Subjects were 56.75 ± 8.91 years old, and 38.15% were male. Median (IQR) Hcy was 11.98 (10.00-14.93) μmol/L, and 24.4% had HHcy (defined as Hcy ≥ 15 μmol/L). Mean (SD) baseline TC was 5.34 ± 0.98 mmol/L, LDL-C was 3.27 ± 0.81 mmol/L, and HDL-C was 1.43 ± 0.38 mmol/L. Median (IQR) of TG was 1.28 (0.91-1.85) mmol/L. In multivariable linear-regression analyses, lnHcy (ln transformation for Hcy) level was positively associated with lnTG (adjusted β = 0.075, SE = 0.021, P = 0.001). Using Hcy < 15 μmol/L as a reference, HHcy was independently associated with both lnTG (adjusted β = 0.056, SE = 0.020, P = 0.004) and lnHDL (adjusted β = -0.018, SE = 0.009, P = 0.038). In multivariable logistic-regression analyses, HHcy was associated with increasing risk of low HDL-C (HDL-C < 1.04 mmol/L; adjusted odds ratio [OR] =1.406, 95% confidence interval [CI]: 1.143 - 1.728, P = 0.001) and hypertriglyceridemia (TG ≥ 1.7 mmol/L; adjusted OR = 1.293, 95% CI: 1.096-1.524, P = 0.002) after adjusting the confounders. However, there were no significant associations between Hcy and TC or LDL-C.
The present study showed that HHcy was independently associated with hypertriglyceridemia and low levels of HDL-C, which provides evidence that Hcy levels might affect HDL-C and TG metabolism.
既往研究证实高同型半胱氨酸血症(HHcy)、血脂异常和动脉粥样硬化之间可能存在联系。然而,关于HHcy与血脂谱之间关系的流行病学数据有限,尤其是在以社区为基础的中国人群中。本研究旨在调查未接受降脂治疗的中国社区人群血浆同型半胱氨酸(Hcy)水平与血脂谱的关联。

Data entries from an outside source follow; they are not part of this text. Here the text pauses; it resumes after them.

/-- The lowest slot of the pool that no table holds. -/
def freeSlot (l : List (Nat × Nat)) : Nat := ((List.range (l.length + 1)).find? (fun n => !l.any (fun p => p.2 == n))).getD 0

/-- Tables that the leaves need take a slot, those they no longer need return theirs (R228), and the free count shows. -/
def State.showTables (s : State) : State :=
  let need := tablesOf s.fab.leaves
  let kept := s.fab.tables.filter (fun p => need.contains p.1)
  let l := (need.filter (fun k => !kept.any (fun p => p.1 == k))).foldl (fun (l : List (Nat × Nat)) k => l ++ [(k, freeSlot l)]) kept
  ({ s with fab := { s.fab with tables := l } }).setFld fZfTablesFree (32768 - l.length)

/-- A pointer entry (R227): the 2 MiB area of the module region that holds a slot of the pool, and the slot within it. -/
def pointerEntry (n : Nat) : Word :=
  BitVec.ofNat 64 ((contextSpaceEnd / 2 ^ 21 + Config.tableArea % 128 + n / 512) * 2 ^ 21 + n % 512 * 2 ^ 12 + 1)

/-- The entry of a table that points to the table with a key; zero where that table is not there. -/
def State.pointerTo (s : State) (key : Nat) : Word :=
  match s.fab.tables.find? (fun p => p.1 == key) with
  | some p => pointerEntry p.2
  | none => 0#64

/-- Entries of a context's tables (R226, R227) by the bits of the fabric virtual address that lead to them: of the root by [51:39], of an
L1 table by [51:30], of an L0 table by [51:21]. -/
def State.rootEntry (s : State) (ctx i : Nat) : Word := s.pointerTo (2 * (leafKey ctx (i * 2 ^ 18) / 2 ^ 18))

def State.l1Entry (s : State) (ctx i : Nat) : Word :=
  match lookupKey s.fab.leaves (leafKey ctx (i * 512)) with
  | some l => if l.big then l.entry else s.pointerTo (2 * (leafKey ctx (i * 512) / 512) + 1)
  | none => s.pointerTo (2 * (leafKey ctx (i * 512) / 512) + 1)

def State.l0Entry (s : State) (ctx i : Nat) : Word :=
  match lookupKey s.fab.leaves (leafKey ctx i) with
  | some l => if l.big then 0#64 else l.entry
  | none => 0#64

/-- A run of pages that a map command names. -/
structure PageRun where
  ctx : Nat
  va : Nat
  gpa : Nat
  count : Nat
  big : Bool
  exp : Nat
  perms : Nat
  deriving DecidableEq, Repr

/-- Size of a page in bytes. -/
def PageRun.size (r : PageRun) : Nat := if r.big then 2 ^ 30 else 2 ^ 21

/-- Page numbers, in 2 MiB units, of the run's pages. -/
def PageRun.pages (r : PageRun) : List Nat := (List.range r.count).map (fun i => (r.va + i * r.size) / 2 ^ 21)

/-- Global addresses of the run's pages; one past the highest node stays past it. -/
def PageRun.gpas (r : PageRun) : List Nat := (List.range r.count).map (fun i => r.gpa + i * r.size)

/-- Pages of the run that lie at a node, by their global addresses. -/
def PageRun.at (r : PageRun) (node : Node) : List Nat := r.gpas.filter (fun g => g / 2 ^ 40 == node.toNat)

/-- Frames of the run that lie at a node. -/
def PageRun.frames (r : PageRun) (node : Node) : List Nat :=
  (r.at node).flatMap (fun g => (List.range (r.size / 2 ^ 21)).map (fun i => gpaLocal g / 2 ^ 21 + i))

/-- The leaf of page i of the run (R227). -/
def PageRun.leaf (r : PageRun) (i : Nat) : Leaf :=
  ⟨BitVec.ofNat 64 ((r.gpa + i * r.size) % 2 ^ 52 / 2 ^ 21 * 2 ^ 21 + r.perms * 4 + 3), r.big⟩

/-- The leaves of the run. -/
def PageRun.leaves (r : PageRun) : List (Nat × Leaf) :=
  (List.range r.count).map (fun i => (leafKey r.ctx ((r.va + i * r.size) / 2 ^ 21), r.leaf i))

/-- Is any byte of a page of the run mapped already? -/
def State.anyMapped (s : State) (r : PageRun) : Bool :=
  r.pages.any (fun p =>
    (lookupKey s.fab.leaves (leafKey r.ctx p)).isSome
    || (match lookupKey s.fab.leaves (leafKey r.ctx (p / 512 * 512)) with
        | some l => l.big
        | none => false)
    || (r.big && s.fab.leaves.any (fun q => leafKey r.ctx p ≤ q.1 && q.1 < leafKey r.ctx p + 512)))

分析纳入了来自北京石景山区队列的4660名中国受试者。检测血浆总Hcy、血清脂质指标,包括总胆固醇(TC)、甘油三酯(TG)、低密度脂蛋白胆固醇(LDL-C)、高密度脂蛋白胆固醇(HDL-C)以及相关代谢危险因素。采用多变量回归模型,对年龄、性别、吸烟、饮酒、体力活动、维生素B补充剂、体重指数、空腹血糖水平、血清肌酐、收缩压和舒张压进行校正,以评估Hcy与血脂谱的关联。

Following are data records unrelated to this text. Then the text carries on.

/-- The flow hash (R293): of a collective's packets, which a tunnelled edge sends by these routes, the flow is the group key. -/
def pktHash (p : Pkt) : Nat :=
  if classOf p.kind.toNat = some 2 then mix (field p.body 0 3 % 2 ^ 22) 0x9E3779B9
  else mix ((p.src.toNat * 2 ^ 20 ^^^ p.dst.toNat * 2 ^ 8 ^^^ pktFrame p % 2 ^ 32) % 2 ^ 32) 0x9E3779B9

/-- Entry h mod count of a list (R293). -/
def pick (h : Nat) (l : List Nat) : Option Nat := l[h % l.length]?

/-- gateway(k, p): the position that serves global dimension k (R293). -/
def RouteView.gateway (v : RouteView) (h k pos : Nat) : Option Nat :=
  let qs := v.gateways k
  let d := qs.foldl (fun m q => min m (ones (q ^^^ pos))) 7
  pick h (qs.filter (fun q => ones (q ^^^ pos) == d))

/-- What next_global chooses (R292): a global dimension by its gateways, a detour over one of this module's global ports, or none. -/
inductive GlobalHop where
  | dim (k : Nat)
  | detour (port : Nat)
  | none
  deriving DecidableEq, Repr

/-- The ports that a detour mask names (R33). -/
def maskPorts (m : BitVec 32) : List Nat := (List.range 32).filter (fun p => m.getLsbD p)

/-- next_global(rack(here), rack(dst)) (R292). -/
def RouteView.nextGlobal (v : RouteView) (h : Nat) (dst : Node) : GlobalHop :=
  let r := rackOf v.node
  let delta := r ^^^ rackOf dst
  let served (k : Nat) : Bool := decide (rackAcross r k < v.racks) && !(v.gateways k).isEmpty
  if ones delta > 3 ∧ served 6 then .dim 6
  else match (List.range 6).find? (fun k => bitOf delta k && served k) with
    | some k => .dim k
    | none =>
      let named := maskPorts (v.globals.getD (rackOf dst) 0#32)
      let open_ := named.filter (fun p => v.up p && decide (p ≥ 28) && decide (rackAcross r (globalDim (posOf v.node) (p - 28)) < v.racks))
      match pick h open_ with
      | some p => .detour p
      | none => .none

/-- The next hop of a packet: a port with the header it leaves with and whether it is a detour, this module, or none (R291). -/
inductive Hop where
  | port (p : Nat) (pkt : Pkt) (detour : Bool)
  | here
  | unreachable
  deriving DecidableEq, Repr

/-- A hop on a global port: the next stage, phase A (R291). -/
def globalHop (p : Pkt) (port : Option Nat) (detour : Bool) : Hop :=
  match port with
  | none => .unreachable
  | some q => if p.stage.val = 6 then .unreachable
    else .port q { p with stage := Fin.ofNat 8 (p.stage.val + 1), phase := 0, last := 7 } detour

/-- The module's global port of dimension k, where it works. -/
def RouteView.globalPort (v : RouteView) (k : Nat) : Option Nat :=
  ((List.range 4).map (28 + ·)).find? (fun q => globalDim (posOf v.node) (q - 28) == k && v.up q)

/-- A local hop towards position t of this rack (R291). -/
def RouteView.localHop (v : RouteView) (h t : Nat) (p : Pkt) : Hop :=
  let need := posOf v.node ^^^ t
  if p.phase.val = 0 ∧ p.last.val = 7 ∧ ones need > 3 ∧ v.portsOf 6 ≠ [] then
    match pick h (v.portsOf 6) with
    | some q => .port q { p with last := 6, adv := true } false
    | none => .unreachable
  else
    let d := ((List.range 6).find? (fun i => bitOf need i)).getD 0
    match pick h (v.portsOf d) with
    | some q => .port q { p with last := Fin.ofNat 8 d } false
    | none =>
      if p.phase.val = 2 then .unreachable
      else
        let named := (maskPorts (v.locals.getD t 0#32)).filter v.up
        let above (e : Nat) : Bool := p.last.val == 7 || decide (e > p.last.val)
        match (List.range 7).find? (fun e => above e && named.any (fun q => portClass q == e)) with
        | none => .unreachable
        | some e => match pick h (named.filter (fun q => portClass q == e)) with
          | some q => .port q { p with last := Fin.ofNat 8 e, adv := true } true
          | none => .unreachable

/-- next_hop(here, dst, hdr) (R291). -/
def RouteView.nextHop (v : RouteView) (p0 : Pkt) : Hop :=
  if p0.dst = v.node then .here
  else
    let p : Pkt := if p0.adv then { p0 with phase := Fin.ofNat 4 (p0.phase.val + 1), last := 7, adv := false } else p0
    let h := pktHash p
    if rackOf v.node = rackOf p.dst then v.localHop h (posOf p.dst) p
    else match v.nextGlobal h p.dst with
      | .none => .unreachable
      | .detour q => globalHop p (some q) true
      | .dim k => match v.gateway h k (posOf v.node) with
        | none => .unreachable
        | some t => if t = posOf v.node then globalHop p (v.globalPort k) false else v.localHop h t p

/-- The port that a hop takes. -/
def Hop.portOf : Hop → Option Nat
  | .port p _ _ => some p
  | _ => none

/-! ### Buffers (R289) -/

/-- The virtual channel that a packet takes on a port (R289): a collective one DOWN from the root (65), else UP (64), a COLL_CTRL packet too, which
says no direction (log entry 122); a request or reply L(stage, phase) on a local port, G(stage) on a global one. -/
def pktChannel (p : Pkt) (port : Nat) : Nat :=
  if pktClass p = 2 then (if p.kind = 0x21#8 then 65 else 64)
  else if port < 28 then p.stage.val * 4 + p.phase.val else 32 + p.stage.val

/-- Channels of the flits of a class that are queued on a port. -/
def PortSt.channels (x : PortSt) (port cls : Nat) : List Nat :=
  x.txq.filterMap (fun f => match f with
    | .pkt q _ _ => if pktClass q = cls then some (pktChannel q port) else none
    | .ctl _ => none)

/-- Flits that channels hold beyond the two reserved for each (R289). -/
def poolUse (l : List Nat) : Nat := (l.eraseDups.map (fun c => l.count c - 2)).foldl (· + ·) 0

/-- Has a port room for a packet: in the reserve of its channel and the class's pool of 256 flits, with none of its channel waiting
(R289)? -/
def PortSt.room (x : PortSt) (port : Nat) (p : Pkt) : Bool :=
  !x.blocked.any (fun b => pktClass b.1 == pktClass p && pktChannel b.1 port == pktChannel p port)
  && decide (poolUse (x.channels port (pktClass p) ++ List.replicate (p.len.val + 1) (pktChannel p port)) ≤ 256)

/-- The flits of a packet. -/
def pktFlits (p back : Pkt) : List LFlit := (List.range (p.len.val + 1)).map (fun i => .pkt p back i)

/-- A packet takes its place in a port's buffers, or waits for one. -/
def PortSt.take (x : PortSt) (port : Nat) (p back : Pkt) : PortSt :=
  if x.room port p then { x with txq := x.txq ++ pktFlits p back } else { x with blocked := x.blocked ++ [(p, back)] }

/-- The channel of an express flit (R289): DOWN for one that goes down a tree, else UP. -/
def XFlit.channel (f : XFlit) : Nat := if field f.content 2 1 / 64 = 1 then 65 else 64

/-- An express flit takes its place on a port. One that a forwarder passes on needs room as a packet does (R289); one sent here waits at its
source, for credits (R305). -/
def PortSt.xtake (x : PortSt) (f : XFlit) : PortSt :=
  let held := (x.xq.filter (·.fwd)).map XFlit.channel
  if f.fwd && (x.xwait.any (fun g => g.channel == f.channel) || decide (poolUse (held ++ [f.channel]) > 256)) then
    { x with xwait := x.xwait ++ [f] }
  else { x with xq := x.xq ++ [f] }

/-- Packets and express flits that waited move into buffers that have become free, in order. -/
def PortSt.unblock (x : PortSt) (port : Nat) : PortSt :=
  let y : PortSt := x.blocked.foldl (fun (y : PortSt) b => y.take port b.1 b.2) { x with blocked := [] }
  y.xwait.foldl PortSt.xtake { y with xwait := [] }

/-! ### Credits of trees (R305) -/

/-- Flits that a tree input's buffer holds: the credits of a group on a port. -/
def treeCredits : Nat := 16

/-- Credits of a group in use on a port. -/
def PortSt.usedCredits (x : PortSt) (key : Nat) : Nat := (lookupKey x.credits key).getD 0

/-- So many more are in use, or come back. -/
def PortSt.spend (x : PortSt) (key n : Nat) : PortSt := { x with credits := insertKey x.credits key (x.usedCredits key + n) }
def PortSt.refund (x : PortSt) (key n : Nat) : PortSt := { x with credits := insertKey x.credits key (x.usedCredits key - n) }

/-- The next of several groups after the one served last, in rising order round. -/
def nextAfter (last : Nat) (l : List Nat) : Option Nat :=
  match (l.filter (· > last)).foldl (fun m k => some (min k (m.getD k))) none with
  | some k => some k
  | none => l.foldl (fun m k => some (min k (m.getD k))) none

/-- The collective packet of this module that goes next, round-robin among the groups whose credits cover their next packet, and the port without
it. DEDUCED: a group is served by whole packets, since a slot can only continue the packet before it (R260, log entry 101). -/
def PortSt.nextTree (x : PortSt) : Option (Pkt × PortSt) :=
  let first (k : Nat) : Option Pkt := (x.tq.find? (fun t => t.1 == k)).map (·.2)
  let ready := (x.tq.map (·.1)).eraseDups.filter (fun k => (first k).any (fun q => decide (x.usedCredits k + q.len.val + 1 ≤ treeCredits)))
  (nextAfter x.served ready).bind (fun k => (first k).map (fun q =>
    (q, { (x.spend k (q.len.val + 1)) with tq := x.tq.eraseIdx ((x.tq.map (·.1)).idxOf k), served := k })))

/-- The express flit that goes next: one of no group, else flit by flit round-robin among the groups with credits, or with a flit under
another's (R264, R305); and the port without it. -/
def PortSt.nextExpress (x : PortSt) : Option (XFlit × PortSt) :=
  let may (k : Nat) : Bool := (x.xq.find? (fun f => f.group == some k)).any (fun f => f.fwd || decide (x.usedCredits k + 1 ≤ treeCredits))
  let g : Option (Option Nat) := if x.xq.any (·.group.isNone) then some none
    else (nextAfter x.xserved ((x.xq.filterMap (·.group)).eraseDups.filter may)).map some
  g.bind (fun k =>
    let i := (x.xq.map (·.group)).idxOf k
    (x.xq[i]?).map (fun f =>
      let y : PortSt := match k with
        | some n => { (if f.fwd then x else x.spend n 1) with xserved := n }
        | none => x
      (f, { y with xq := x.xq.eraseIdx i })))

/-! ### Forwarding (R288, R297, R298) -/

/-- Packet kinds that a router knows (R288). -/
def knownKind (k : Nat) : Bool := (classOf k).isSome

/-- Queue a link-control flit on a port (R279): type 0x01, the code, the parameters. -/
def ctlFlit (code : Nat) (params : List Byte) : LFlit := .ctl ((0x01#8 :: BitVec.ofNat 8 code :: params ++ List.replicate 64 0#8).take 64)
def State.sendCtl (s : State) (p code : Nat) (params : List Byte) : State :=
  s.modPort p (fun x => { x with txq := x.txq ++ [ctlFlit code params] })

/-- The router that a packet comes to (R251, R376): 1 on H1 for one of its ports; DESIGN CHOICE: a packet of this module comes to the one on H0
(log entry 122). -/
def routerOf (from_ : Option Nat) : Nat := ofBool (from_.any (· ≥ 16))

/-- Put a packet on its way: onto a port, or to this module. -/
def State.takeHop (s : State) (h : Hop) (p : Pkt) (from_ : Option Nat) : State :=
  match h with
  | .here => s.emit (.forward none p)
  | .port q pkt detour =>
    let s1 := (s.emit (.forward (some q) pkt)).modPort q (fun x => x.take q pkt p)
    if detour then s1.bump fRteErrDetours 1 else s1
  | .unreachable =>
    let s1 := s.bump fRteErrUnreachable 1
    if pktClass p = 0 ∧ !p.tunnel then
      let s2 := s1.log { code := 0x0404, kind := 8, unit := routerOf from_, action := 0, detail := leBytes 2 p.dst.toNat }
      s2.sendPkt 0x1B p.src (pktFrame p) (replyBody (field p.body 12 4) 7 []) []
    else s1

/-- Would a packet's next hop have been another before a change in force (R298)? -/
def State.moved (s : State) (p : Pkt) : Bool :=
  s.rte.changes.any (fun c => (((s.routeView.before c).nextHop p).portOf != (s.routeView.nextHop p).portOf))

/-- Route a packet: while a route change is fresh, one whose next hop differs from the one before it is held. -/
def State.routePacket (s : State) (p : Pkt) (from_ : Option Nat) : State :=
  if s.moved p then { s with rte := { s.rte with held := s.rte.held ++ [(p, from_)] } } else s.takeHop (s.routeView.nextHop p) p from_

/-- Has a packet reached the age of 64 µs (R298)? -/
def State.aged (s : State) (p : Pkt) : Bool := decide ((s.usNow + 256 - p.stamp.toNat) % 256 ≥ 64)

/-- ROUTER_FORWARD: a packet reaches this module's router from a port, or from this module (R288, R291, R297, R298). -/
def execRouterForward (p : Pkt) (fromPort : Option Port) (s : State) : Host.Outcome State Fault Refusal :=
  .next (
    if !knownKind p.kind.toNat then s.log { code := 0x0405, kind := 8, unit := routerOf (fromPort.map Fin.val), detail := leBytes 1 p.kind.toNat }
    else match fromPort with
      | none => s.routePacket { p with stamp := BitVec.ofNat 8 s.usNow, stage := 0, phase := 0, last := 7, adv := false } none
      | some q => if s.aged p then s.bump fRteErrAged 1 else s.routePacket p (some q.val))

/-- HOLD_RELEASE: 64 µs after a route change the packets held for it leave, with the current fabric time as stamp; those that another
change still holds wait on (R298). -/
def execHoldRelease (s : State) : Host.Outcome State Fault Refusal :=
  .next (
    let l := s.rte.held
    let s1 : State := { s with rte := { s.rte with held := [], changes := s.rte.changes.drop 1 } }
    l.foldl (fun s x => s.routePacket { x.1 with stamp := BitVec.ofNat 8 s.usNow } x.2) s1)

受试者年龄为56.75±8.91岁,男性占38.15%。Hcy中位数(IQR)为11.98(10.00 - 14.93)μmol/L,24.4%患有HHcy(定义为Hcy≥15μmol/L)。基线TC均值(SD)为5.34±0.98mmol/L,LDL-C为3.27±0.81mmol/L,HDL-C为1.43±0.38mmol/L。TG中位数(IQR)为1.28(0.91 - 1.85)mmol/L。在多变量线性回归分析中,lnHcy(Hcy的对数转换)水平与lnTG呈正相关(校正β = 0.075,SE = 0.021,P = 0.001)。以Hcy<15μmol/L为参照,HHcy与lnTG(校正β = 0.056,SE = 0.020,P = 0.004)和lnHDL(校正β = -0.018,SE = 0.009,P = 0.038)均独立相关。在多变量逻辑回归分析中,校正混杂因素后,HHcy与低HDL-C(HDL-C<1.04mmol/L)风险增加(校正比值比[OR]=1.406,95%置信区间[CI]:1.143 - 1.728,P = 0.001)以及高甘油三酯血症(TG≥1.7mmol/L;校正OR = 1.293,95%CI:1.096 - 1.524,P = 0.002)相关。然而,Hcy与TC或LDL-C之间无显著关联。
本研究表明,HHcy与高甘油三酯血症和低HDL-C水平独立相关,这为Hcy水平可能影响HDL-C和TG代谢提供了证据。